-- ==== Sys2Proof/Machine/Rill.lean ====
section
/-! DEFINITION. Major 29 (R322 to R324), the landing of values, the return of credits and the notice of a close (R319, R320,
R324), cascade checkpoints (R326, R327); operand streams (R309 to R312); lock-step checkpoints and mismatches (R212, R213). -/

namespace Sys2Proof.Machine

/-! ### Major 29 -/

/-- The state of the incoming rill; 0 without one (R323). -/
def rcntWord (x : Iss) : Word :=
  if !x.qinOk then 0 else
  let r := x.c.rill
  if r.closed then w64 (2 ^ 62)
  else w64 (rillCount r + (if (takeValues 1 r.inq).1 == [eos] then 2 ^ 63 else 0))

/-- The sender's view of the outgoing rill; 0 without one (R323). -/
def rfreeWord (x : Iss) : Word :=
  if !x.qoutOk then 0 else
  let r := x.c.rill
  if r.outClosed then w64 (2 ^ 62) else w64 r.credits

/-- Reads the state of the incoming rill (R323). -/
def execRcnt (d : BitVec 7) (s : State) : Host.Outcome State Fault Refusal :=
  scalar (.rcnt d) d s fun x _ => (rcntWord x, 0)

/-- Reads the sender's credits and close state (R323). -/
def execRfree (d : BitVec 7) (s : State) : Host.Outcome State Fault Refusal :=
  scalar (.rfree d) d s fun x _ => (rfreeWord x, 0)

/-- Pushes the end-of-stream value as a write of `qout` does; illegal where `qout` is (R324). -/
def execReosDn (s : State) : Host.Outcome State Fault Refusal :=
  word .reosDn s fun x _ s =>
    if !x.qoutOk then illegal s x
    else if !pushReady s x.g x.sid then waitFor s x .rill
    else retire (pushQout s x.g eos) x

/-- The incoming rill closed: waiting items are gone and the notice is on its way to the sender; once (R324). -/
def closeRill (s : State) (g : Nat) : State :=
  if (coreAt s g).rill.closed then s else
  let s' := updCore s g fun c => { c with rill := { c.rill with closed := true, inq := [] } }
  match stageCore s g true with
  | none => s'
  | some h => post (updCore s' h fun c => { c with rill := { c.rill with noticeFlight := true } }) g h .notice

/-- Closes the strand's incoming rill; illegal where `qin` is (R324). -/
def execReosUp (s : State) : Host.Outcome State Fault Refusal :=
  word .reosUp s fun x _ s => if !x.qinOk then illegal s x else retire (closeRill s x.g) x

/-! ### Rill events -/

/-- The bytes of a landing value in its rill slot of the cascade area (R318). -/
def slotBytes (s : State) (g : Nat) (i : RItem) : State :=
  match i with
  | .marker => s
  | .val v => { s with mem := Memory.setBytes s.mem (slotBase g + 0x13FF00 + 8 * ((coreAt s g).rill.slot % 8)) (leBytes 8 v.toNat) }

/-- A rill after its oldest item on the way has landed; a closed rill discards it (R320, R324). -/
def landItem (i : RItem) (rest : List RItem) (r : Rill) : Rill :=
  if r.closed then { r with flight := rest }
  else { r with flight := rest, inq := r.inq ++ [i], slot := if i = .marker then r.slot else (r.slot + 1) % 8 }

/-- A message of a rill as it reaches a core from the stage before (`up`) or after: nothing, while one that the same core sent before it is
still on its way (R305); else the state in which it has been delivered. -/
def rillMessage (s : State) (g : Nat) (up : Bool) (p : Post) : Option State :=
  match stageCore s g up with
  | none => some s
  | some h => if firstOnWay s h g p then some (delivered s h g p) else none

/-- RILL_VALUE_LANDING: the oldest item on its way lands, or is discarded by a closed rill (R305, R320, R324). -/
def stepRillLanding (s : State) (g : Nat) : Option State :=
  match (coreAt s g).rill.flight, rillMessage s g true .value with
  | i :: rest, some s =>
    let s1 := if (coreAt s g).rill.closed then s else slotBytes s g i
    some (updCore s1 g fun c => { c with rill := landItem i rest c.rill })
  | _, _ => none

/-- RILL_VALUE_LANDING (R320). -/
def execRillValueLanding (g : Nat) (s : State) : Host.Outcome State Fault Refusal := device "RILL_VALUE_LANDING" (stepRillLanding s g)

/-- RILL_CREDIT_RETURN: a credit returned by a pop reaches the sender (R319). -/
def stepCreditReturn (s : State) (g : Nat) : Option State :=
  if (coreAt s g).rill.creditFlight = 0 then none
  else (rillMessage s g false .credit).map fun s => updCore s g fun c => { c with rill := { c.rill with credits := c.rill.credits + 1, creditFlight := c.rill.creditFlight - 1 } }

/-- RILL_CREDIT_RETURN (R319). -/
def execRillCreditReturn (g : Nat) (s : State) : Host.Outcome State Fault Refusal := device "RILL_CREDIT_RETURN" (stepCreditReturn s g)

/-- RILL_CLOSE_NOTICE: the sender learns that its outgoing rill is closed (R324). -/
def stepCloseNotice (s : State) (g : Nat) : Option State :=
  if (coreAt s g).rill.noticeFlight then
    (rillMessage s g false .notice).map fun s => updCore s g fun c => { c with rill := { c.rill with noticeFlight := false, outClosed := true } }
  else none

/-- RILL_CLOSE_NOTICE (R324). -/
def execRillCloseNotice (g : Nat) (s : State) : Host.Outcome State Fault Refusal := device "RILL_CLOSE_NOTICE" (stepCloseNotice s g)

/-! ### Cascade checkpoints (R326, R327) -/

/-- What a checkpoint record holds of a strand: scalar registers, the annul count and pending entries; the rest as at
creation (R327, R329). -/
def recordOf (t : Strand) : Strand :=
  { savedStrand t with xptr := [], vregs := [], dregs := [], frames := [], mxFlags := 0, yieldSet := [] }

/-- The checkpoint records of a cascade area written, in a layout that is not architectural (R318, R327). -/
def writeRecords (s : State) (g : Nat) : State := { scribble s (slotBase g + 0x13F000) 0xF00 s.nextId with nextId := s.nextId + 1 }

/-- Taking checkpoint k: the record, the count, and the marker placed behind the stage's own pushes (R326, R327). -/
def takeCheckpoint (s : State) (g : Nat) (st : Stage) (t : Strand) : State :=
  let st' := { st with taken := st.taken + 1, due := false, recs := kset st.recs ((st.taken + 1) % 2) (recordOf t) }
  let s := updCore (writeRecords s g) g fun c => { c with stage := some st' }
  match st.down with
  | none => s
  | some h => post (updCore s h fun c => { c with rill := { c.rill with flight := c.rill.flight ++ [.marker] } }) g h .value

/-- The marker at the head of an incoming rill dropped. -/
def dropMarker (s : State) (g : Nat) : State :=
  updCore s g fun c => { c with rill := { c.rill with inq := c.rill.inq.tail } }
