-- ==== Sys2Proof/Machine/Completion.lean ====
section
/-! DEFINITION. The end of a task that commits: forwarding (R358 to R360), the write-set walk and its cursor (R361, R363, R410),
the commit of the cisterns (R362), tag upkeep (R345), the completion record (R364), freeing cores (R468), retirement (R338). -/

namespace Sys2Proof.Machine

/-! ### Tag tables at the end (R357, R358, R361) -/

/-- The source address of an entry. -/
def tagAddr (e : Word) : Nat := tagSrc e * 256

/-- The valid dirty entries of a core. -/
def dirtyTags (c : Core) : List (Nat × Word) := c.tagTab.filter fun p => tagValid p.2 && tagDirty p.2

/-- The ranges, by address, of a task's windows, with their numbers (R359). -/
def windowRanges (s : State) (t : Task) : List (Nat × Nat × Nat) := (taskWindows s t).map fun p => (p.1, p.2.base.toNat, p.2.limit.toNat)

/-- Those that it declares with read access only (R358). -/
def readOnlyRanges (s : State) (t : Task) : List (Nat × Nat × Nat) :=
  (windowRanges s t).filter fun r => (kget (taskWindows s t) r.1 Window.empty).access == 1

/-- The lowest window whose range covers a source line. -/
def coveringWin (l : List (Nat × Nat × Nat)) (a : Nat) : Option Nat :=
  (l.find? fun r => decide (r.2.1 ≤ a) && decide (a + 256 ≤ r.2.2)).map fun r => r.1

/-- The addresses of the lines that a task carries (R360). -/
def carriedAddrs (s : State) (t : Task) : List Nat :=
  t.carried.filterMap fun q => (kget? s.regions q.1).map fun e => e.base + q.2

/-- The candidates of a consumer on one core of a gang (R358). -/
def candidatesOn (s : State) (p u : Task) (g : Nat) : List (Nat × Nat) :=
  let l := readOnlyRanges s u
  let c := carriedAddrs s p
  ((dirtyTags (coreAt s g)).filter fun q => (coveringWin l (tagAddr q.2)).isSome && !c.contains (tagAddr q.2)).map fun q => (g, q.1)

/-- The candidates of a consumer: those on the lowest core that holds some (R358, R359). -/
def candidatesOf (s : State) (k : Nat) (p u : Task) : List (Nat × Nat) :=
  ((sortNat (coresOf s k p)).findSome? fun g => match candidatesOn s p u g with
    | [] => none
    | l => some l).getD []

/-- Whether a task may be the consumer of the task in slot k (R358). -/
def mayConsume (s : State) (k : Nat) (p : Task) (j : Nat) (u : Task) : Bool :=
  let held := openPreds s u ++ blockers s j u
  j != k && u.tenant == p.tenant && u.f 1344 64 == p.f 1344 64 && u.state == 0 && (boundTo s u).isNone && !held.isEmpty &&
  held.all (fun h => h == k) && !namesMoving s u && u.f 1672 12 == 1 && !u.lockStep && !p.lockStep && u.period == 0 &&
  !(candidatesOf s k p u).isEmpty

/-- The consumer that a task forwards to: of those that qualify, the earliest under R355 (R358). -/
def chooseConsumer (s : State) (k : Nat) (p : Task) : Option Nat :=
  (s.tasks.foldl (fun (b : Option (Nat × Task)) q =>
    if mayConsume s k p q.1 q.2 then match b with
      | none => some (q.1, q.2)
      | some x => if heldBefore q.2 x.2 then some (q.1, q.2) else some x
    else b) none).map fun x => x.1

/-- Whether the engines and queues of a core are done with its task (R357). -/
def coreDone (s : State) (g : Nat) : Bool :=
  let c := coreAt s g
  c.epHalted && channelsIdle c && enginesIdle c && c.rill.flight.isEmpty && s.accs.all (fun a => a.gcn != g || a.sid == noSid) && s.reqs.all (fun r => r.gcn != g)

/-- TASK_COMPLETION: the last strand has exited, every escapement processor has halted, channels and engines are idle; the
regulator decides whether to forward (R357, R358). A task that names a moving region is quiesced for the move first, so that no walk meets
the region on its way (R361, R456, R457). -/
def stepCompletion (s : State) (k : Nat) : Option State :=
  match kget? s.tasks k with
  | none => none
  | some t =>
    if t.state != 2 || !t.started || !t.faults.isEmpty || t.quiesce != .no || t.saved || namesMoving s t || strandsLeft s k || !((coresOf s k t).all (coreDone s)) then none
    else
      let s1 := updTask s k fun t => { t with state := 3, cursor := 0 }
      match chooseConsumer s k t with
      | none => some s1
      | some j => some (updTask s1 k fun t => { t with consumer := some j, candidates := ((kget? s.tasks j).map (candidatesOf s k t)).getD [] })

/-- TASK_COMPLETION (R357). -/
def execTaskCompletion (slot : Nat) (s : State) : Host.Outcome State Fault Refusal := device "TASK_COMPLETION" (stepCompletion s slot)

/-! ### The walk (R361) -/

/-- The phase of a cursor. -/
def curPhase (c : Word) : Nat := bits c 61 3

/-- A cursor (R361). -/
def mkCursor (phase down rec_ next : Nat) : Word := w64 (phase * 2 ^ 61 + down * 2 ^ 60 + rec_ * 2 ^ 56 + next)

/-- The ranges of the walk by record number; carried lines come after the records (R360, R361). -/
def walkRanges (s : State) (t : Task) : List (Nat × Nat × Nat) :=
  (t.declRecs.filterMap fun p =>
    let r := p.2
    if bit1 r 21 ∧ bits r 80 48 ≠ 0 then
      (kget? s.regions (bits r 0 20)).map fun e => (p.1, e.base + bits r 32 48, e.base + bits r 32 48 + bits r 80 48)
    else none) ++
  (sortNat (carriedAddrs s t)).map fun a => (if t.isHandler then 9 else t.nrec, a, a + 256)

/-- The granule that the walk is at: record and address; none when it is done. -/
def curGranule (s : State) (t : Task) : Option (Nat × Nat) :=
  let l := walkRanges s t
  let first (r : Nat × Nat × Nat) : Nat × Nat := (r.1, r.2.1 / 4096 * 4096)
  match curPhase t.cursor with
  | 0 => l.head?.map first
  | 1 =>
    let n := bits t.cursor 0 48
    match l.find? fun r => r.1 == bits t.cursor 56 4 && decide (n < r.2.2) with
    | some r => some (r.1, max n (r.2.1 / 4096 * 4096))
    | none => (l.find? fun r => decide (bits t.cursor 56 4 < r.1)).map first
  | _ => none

## AIM OF THE TASK:
Pull every line with the string "coreDone" out of the material.

## SOLUTION FOR THIS PROBLEM:
def coreDone (s : State) (g : Nat) : Bool :=
    if t.state != 2 || !t.started || !t.faults.isEmpty || t.quiesce != .no || t.saved || namesMoving s t || strandsLeft s k || !((coresOf s k t).all (coreDone s)) then none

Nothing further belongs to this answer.